> _Exercise_
Your answer should consist only of the lines below from the one with "rfl; simp; omega" through the one with "x hx; omega", copied exactly.

(Collected data entries)
theorem sorted_insert (l : RegTable) (k v : Nat) (h : (l.map Prod.fst).Pairwise (· < ·)) :
    ((l.insert k v).map Prod.fst).Pairwise (· < ·) := by
  induction l with
  | nil => simp [RegTable.insert]
  | cons p l ih =>
    obtain ⟨a, b⟩ := p
    rw [List.map_cons, List.pairwise_cons] at h
    unfold RegTable.insert
    split
    · rename_i hk
      rw [List.map_cons, List.pairwise_cons]
      refine ⟨?_, by rw [List.map_cons, List.pairwise_cons]; exact h⟩
      intro x hx
      simp only [List.map_cons, List.mem_cons] at hx
      rcases hx with rfl | hx
      · exact hk
      · exact lt_trans hk (h.1 x hx)
    · split
      · rename_i _ hk
        subst hk
        rw [List.map_cons, List.pairwise_cons]; exact h
      · rename_i h1 h2
        rw [List.map_cons, List.pairwise_cons]
        refine ⟨?_, ih h.2⟩
        intro x hx
        rcases mem_insert l k v x hx with rfl | hx
        · omega
        · exact h.1 x hx

theorem erase_sublist (l : RegTable) (k : Nat) : (l.erase k).Sublist l := by
  induction l with
  | nil => exact List.Sublist.refl _
  | cons p l ih =>
    obtain ⟨a, b⟩ := p
    unfold RegTable.erase
    split
    · exact ih.cons _
    · exact ih.cons_cons _

theorem sorted_put (l : RegTable) (k d v : Nat) (h : (l.map Prod.fst).Pairwise (· < ·)) :
    ((l.put k d v).map Prod.fst).Pairwise (· < ·) := by
  unfold RegTable.put
  split
  · exact h.sublist ((erase_sublist l k).map _)
  · exact sorted_insert l k v h

theorem sorted_filter (l : RegTable) (f : Nat × Nat → Bool) (h : (l.map Prod.fst).Pairwise (· < ·)) :
    ((l.filter f).map Prod.fst).Pairwise (· < ·) := h.sublist (List.filter_sublist.map _)

theorem get_insert_ne (l : RegTable) (k v x d : Nat) (h : x ≠ k) : (l.insert k v).get x d = l.get x d := by
  induction l with
  | nil => simp [RegTable.insert, RegTable.get, Ne.symm h]
  | cons a l ih =>
    obtain ⟨a, b⟩ := a
    unfold RegTable.insert
    split
    · simp [RegTable.get, Ne.symm h]
    · split
      · rename_i e; subst e; simp [RegTable.get, Ne.symm h]
      · simp only [RegTable.get, ih]

theorem get_insert_self (l : RegTable) (k v d : Nat) : (l.insert k v).get k d = v := by
  induction l with
  | nil => simp [RegTable.insert, RegTable.get]
  | cons a l ih =>
    obtain ⟨a, b⟩ := a
    unfold RegTable.insert
    split
    · simp [RegTable.get]
    · split
      · simp [RegTable.get]
      · rename_i h; simp only [RegTable.get, if_neg h, ih]

theorem get_erase_ne (l : RegTable) (k x d : Nat) (h : x ≠ k) : (l.erase k).get x d = l.get x d := by
  induction l with
  | nil => rfl
  | cons a l ih =>
    obtain ⟨a, b⟩ := a
    unfold RegTable.erase
    split
    · rename_i e; subst e; simp only [RegTable.get, if_neg (Ne.symm h), ih]
    · simp only [RegTable.get, ih]

theorem get_erase_self (l : RegTable) (k d : Nat) : (l.erase k).get k d = d := by
  induction l with
  | nil => rfl
  | cons a l ih =>
    obtain ⟨a, b⟩ := a
    unfold RegTable.erase
    split
    · exact ih
    · rename_i h; simp only [RegTable.get, if_neg h, ih]

theorem get_put_ne (l : RegTable) (k e v x d : Nat) (h : x ≠ k) : (l.put k e v).get x d = l.get x d := by
  unfold RegTable.put; split
  · exact get_erase_ne l k x d h
  · exact get_insert_ne l k v x d h

theorem get_put_self (l : RegTable) (k d v : Nat) : (l.put k d v).get k d = v := by
  unfold RegTable.put; split
  · rename_i e; rw [get_erase_self, e]
  · exact get_insert_self l k v d

/-! ## Rings -/

theorem granules_pos (e : Entry) : 1 ≤ e.granules := by
  cases e with
  | ev r => exact le_refl 1
  | pkt p k => simp only [Entry.granules, packetGranules, cdiv]; omega

theorem occ_set (l : List Entry) (i : Nat) (e : EvRec) :
    ((l.set i (.ev e)).map Entry.granules).sum ≤ (l.map Entry.granules).sum := by
  induction l generalizing i with
  | nil => simp
  | cons a l ih =>
    cases i with
    | zero => simp only [List.set_cons_zero, List.map_cons, List.sum_cons]; have := granules_pos a; show 1 + _ ≤ _; omega
    | succ i => simp only [List.set_cons_succ, List.map_cons, List.sum_cons]; have := ih i; omega

theorem occ_erase (l : List Entry) (i : Nat) (h : i < l.length) :
    ((l.eraseIdx i).map Entry.granules).sum + 1 ≤ (l.map Entry.granules).sum := by
  induction l generalizing i with
  | nil => simp at h
  | cons a l ih =>
    cases i with
    | zero => simp only [List.eraseIdx_cons_zero, List.map_cons, List.sum_cons]; have := granules_pos a; omega
    | succ i =>
      simp only [List.eraseIdx_cons_succ, List.map_cons, List.sum_cons]
      have := ih i (by simpa using h); omega

theorem occ_drop (l : List Entry) (n : Nat) :
    ((l.drop n).map Entry.granules).sum ≤ (l.map Entry.granules).sum := by
  induction l generalizing n with
  | nil => simp
  | cons a l ih =>
    cases n with
    | zero => simp
    | succ n => simp only [List.drop_succ_cons, List.map_cons, List.sum_cons]; have := ih n; omega

theorem occ_eraseIdx_le (l : List Entry) (i : Nat) :
    ((l.eraseIdx i).map Entry.granules).sum ≤ (l.map Entry.granules).sum := by
  by_cases h : i < l.length
  · have := occ_erase l i h; omega
  · rw [List.eraseIdx_of_length_le (by omega)]

theorem ite_some {α : Type} {c : Prop} [Decidable c] {y x : α} {o : Option α} (h : (if c then some y else o) = some x) :
    x = y ∨ o = some x := by
  by_cases hc : c
  · rw [if_pos hc] at h; cases h; exact .inl rfl
  · rw [if_neg hc] at h; exact .inr h

theorem oldestAt_lt (n : Nat) (f : Entry → Bool) (l : List Entry) :
    ∀ (i : Nat) (best : Option (Nat × Nat)) (m : Nat), (∀ x, best = some x → x.1 < i) →
      oldestAt n f i best l = some m → m < i + l.length := by
  induction l with
  | nil =>
    intro i best m hb h
    cases best with
    | none => simp [oldestAt] at h
    | some x => simp [oldestAt] at h; have := hb x rfl; simp; omega
  | cons e l ih =>
    intro i best m hb h
    unfold oldestAt at h
    have := ih (i + 1) _ m ?_ h
    · simp only [List.length_cons]; omega
    · intro x hx
      rcases ite_some hx with rfl | hx
      · simp
      · have := hb x hx; omega

theorem oldest_lt (r : RingSt) (f : Entry → Bool) (i : Nat) (h : r.oldest f = some i) : i < r.entries.length := by
  unfold RingSt.oldest at h
  simp only [Option.map_eq_some_iff] at h
  obtain ⟨a, ha, rfl⟩ := h
  have := oldestAt_lt _ _ _ _ _ _ (by simp) ha
  simp only [List.length_drop] at this
  split at this <;> split <;> simp_all <;> omega

/-! ## Areas -/

theorem Within.refl (m p : Nat) (s : State) : Within m p s s :=
  ⟨id, id, rfl, fun _ _ _ => rfl, fun _ _ _ => rfl, fun _ => rfl, fun _ => rfl, fun _ => rfl, fun _ => rfl, fun _ => rfl, fun _ => rfl, fun _ => rfl, fun _ => rfl, fun _ => rfl, fun _ => rfl, fun _ => rfl, fun _ => rfl, fun _ => rfl, fun _ => rfl, fun _ => rfl, fun _ => rfl, fun _ => rfl, fun _ => rfl, fun _ => rfl, fun _ => rfl, fun _ => rfl, fun _ => rfl, fun _ => rfl, fun _ => rfl, fun _ => rfl, fun _ => rfl, fun _ => rfl, fun _ => rfl, fun _ => rfl, fun _ => rfl, fun _ => rfl, fun _ => rfl, fun _ => rfl, fun _ => rfl, fun _ => rfl, fun _ => rfl, fun _ => rfl, fun _ => rfl, fun _ => rfl, fun _ => rfl, fun _ => rfl, fun _ => rfl, fun _ => rfl, fun _ => rfl, fun _ _ _ => rfl⟩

> _Exercise result_
    | some x => simp [oldestAt] at h; have := hb x rfl; simp; omega
  | cons e l ih =>
    intro i best m hb h
    unfold oldestAt at h
    have := ih (i + 1) _ m ?_ h
    · simp only [List.length_cons]; omega
    · intro x hx
      rcases ite_some hx with rfl | hx
      · simp
      · have := hb x hx; omega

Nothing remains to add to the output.